You have most likely incorrectly imported dependencies to your Intellij project or modules into your file. Make sure you have the following lines imported:
import org.json4s.native.JsonMethods._
Even if you correctly import this module, parse(String: json) will not work for you, because you have incorrectly formed a json. Your json String will look like this:
"""{"in_reply_...":"someValue1"}{"in_reply_...":"someValues2"}"""
but should look as follows to be a valid json that can be parsed:
"""{{"in_reply_...":"someValue1"},{"in_reply_...":"someValues2"}}"""
i.e. you need starting and ending brackets for the json, and a comma between each line of tweets.

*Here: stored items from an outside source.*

/-! ### One step for each command (tables B, D, M, X) -/

theorem test_setup : shows [0x53, 0x36, 0x0D] = silent (some (.setup 6)) .noError := by rfl
theorem test_setup_nine : shows [0x53, 0x39, 0x0D] = silent none .malformedFrame := by rfl
theorem test_cfgLowerS : shows [0x73, 0x30, 0x33, 0x31, 0x43, 0x0D] = silent (some (.config 0x73 [0x30, 0x33, 0x31, 0x43])) .noError := by rfl
theorem test_openBus_first_of_two : shows [0x4F, 0x0D, 0x43, 0x0D] = silent (some .openBus) .noError := by rfl
theorem test_listenBus : shows [0x4C, 0x0D] = silent (some .listen) .noError := by rfl
theorem test_closeBus : shows [0x43, 0x0D] = silent (some .closeBus) .noError := by rfl
theorem test_txStdData : shows [0x74, 0x31, 0x32, 0x33, 0x32, 0x38, 0x41, 0x42, 0x31, 0x0D] = silent (some (.transmit { id := 0x123, ext := false, rtr := false, dlc := 2, data := ⟨0x8A, 0xB1, 0, 0, 0, 0, 0, 0⟩ })) .noError := by rfl
theorem test_txStdData_out_of_range : shows [0x74, 0x38, 0x30, 0x30, 0x30, 0x0D] = silent none .malformedFrame := by rfl
theorem test_txExtData : shows [0x54, 0x31, 0x32, 0x33, 0x34, 0x35, 0x36, 0x37, 0x38, 0x38, 0x46, 0x46, 0x45, 0x45, 0x44, 0x44, 0x43, 0x43, 0x42, 0x42, 0x41, 0x41, 0x39, 0x39, 0x38, 0x38, 0x0D] = silent (some (.transmit { id := 0x12345678, ext := true, rtr := false, dlc := 8, data := ⟨0xFF, 0xEE, 0xDD, 0xCC, 0xBB, 0xAA, 0x99, 0x88⟩ })) .noError := by rfl
theorem test_txExtData_out_of_range : shows [0x54, 0x46, 0x46, 0x46, 0x46, 0x46, 0x46, 0x46, 0x46, 0x30, 0x0D] = silent none .malformedFrame := by rfl
theorem test_txStdRemote : shows [0x72, 0x31, 0x32, 0x33, 0x32, 0x33, 0x33, 0x34, 0x34, 0x0D] = silent (some (.transmit { id := 0x123, ext := false, rtr := true, dlc := 2, data := ⟨0, 0, 0, 0, 0, 0, 0, 0⟩ })) .noError := by rfl
theorem test_txStdRemote_dlc_nine : shows [0x72, 0x31, 0x32, 0x33, 0x39, 0x0D] = silent none .malformedFrame := by rfl
theorem test_txExtRemote : shows [0x52, 0x31, 0x46, 0x46, 0x46, 0x46, 0x46, 0x46, 0x46, 0x34, 0x0D] = silent (some (.transmit { id := 0x1FFFFFFF, ext := true, rtr := true, dlc := 4, data := ⟨0, 0, 0, 0, 0, 0, 0, 0⟩ })) .noError := by rfl
theorem test_txExtRemote_short : shows [0x52, 0x30, 0x30, 0x30, 0x30, 0x30, 0x31, 0x32, 0x0D] = silent none .malformedFrame := by rfl
theorem test_pollMode : shows [0x50, 0x0D] = silent (some .poll) .noError := by rfl
theorem test_autoMode : shows [0x41, 0x0D] = silent (some .auto) .noError := by rfl
theorem test_readStatus : shows [0x46, 0x0D] = some (.dispatch (some [0x46, 0x30, 0x30, 0x0D]) (some .status) .noError) := by rfl
theorem test_cfgX : shows [0x58, 0x31, 0x0D] = silent (some (.config 0x58 [0x31])) .noError := by rfl
theorem test_cfgW : shows [0x57, 0x30, 0x0D] = silent (some (.config 0x57 [0x30])) .noError := by rfl
theorem test_cfgUpperM : shows [0x4D, 0x30, 0x30, 0x30, 0x30, 0x30, 0x30, 0x30, 0x30, 0x0D] = silent (some (.config 0x4D [0x30, 0x30, 0x30, 0x30, 0x30, 0x30, 0x30, 0x30])) .noError := by rfl
theorem test_cfgLowerM : shows [0x6D, 0x46, 0x46, 0x46, 0x46, 0x46, 0x46, 0x46, 0x46, 0x0D] = silent (some (.config 0x6D [0x46, 0x46, 0x46, 0x46, 0x46, 0x46, 0x46, 0x46])) .noError := by rfl
theorem test_cfgU : shows [0x55, 0x31, 0x0D] = silent (some (.config 0x55 [0x31])) .noError := by rfl
theorem test_cfgZ : shows [0x5A, 0x39, 0x0D] = silent (some (.config 0x5A [0x39])) .noError := by rfl
theorem test_cfgQ : shows [0x51, 0x0D] = silent (some (.config 0x51 [])) .noError := by rfl
theorem test_version : shows [0x56, 0x0D] = some (.dispatch (some [0x56, 0x31, 0x30, 0x31, 0x33, 0x0D]) none .noError) := by rfl
theorem test_deviceIdent : shows [0x4E, 0x0D] =
    some (.dispatch (some [0x31, 0x41, 0x32, 0x42, 0x33, 0x43, 0x34, 0x44, 0x0D]) (some .devId) .noError) := by rfl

Please read the json4s documenation for more information.
Although being almost 6 years old, I think this question deserves another try.
JSON format has a few misunderstandings in people's minds, especially how they are stored and how they are read back.
JSON documents, are stored as either a single object having all the other fields, or an array of multiple object possibly in same format. this second part is important because arrays in almost every programming language are defined by angle brackets and values separated by commas (note here I used a person object as my single value):
[
{"name":"John","surname":"Doe"},
{"name":"Jane","surname":"Doe"}
]
also note that everything except brackets, numbers and booleans are enclosed in quotes when written into file.
however, there is another use that is not official but preferred to transfer datasets easily where every object, or document as in nosql/mongo language, are stored in a new line like this:
{"name":"John","surname":"Doe"}
{"name":"Jane","surname":"Doe"}
so for the question, OP has a document written in this second form, but tries an algorithm written to read the first form. following code has few simple changes to achieve this, and the user must read the file knowing that:
var json: String = "["
for (line <- io.Source.fromFile("twitter38.json").getLines) json += line + ","
json=json.splitAt(json.length()-1)._1
json+= "]"
val data = parse(json)
PS: although #sbrannon, has the correct idea, the example he/she gave has mistakenly curly braces instead of angle brackets to surround the data.
EDIT: I have added json=json.splitAt(json.length()-1)._1 because the code above ends with a trailing comma which will cause parse error per the JSON format definition.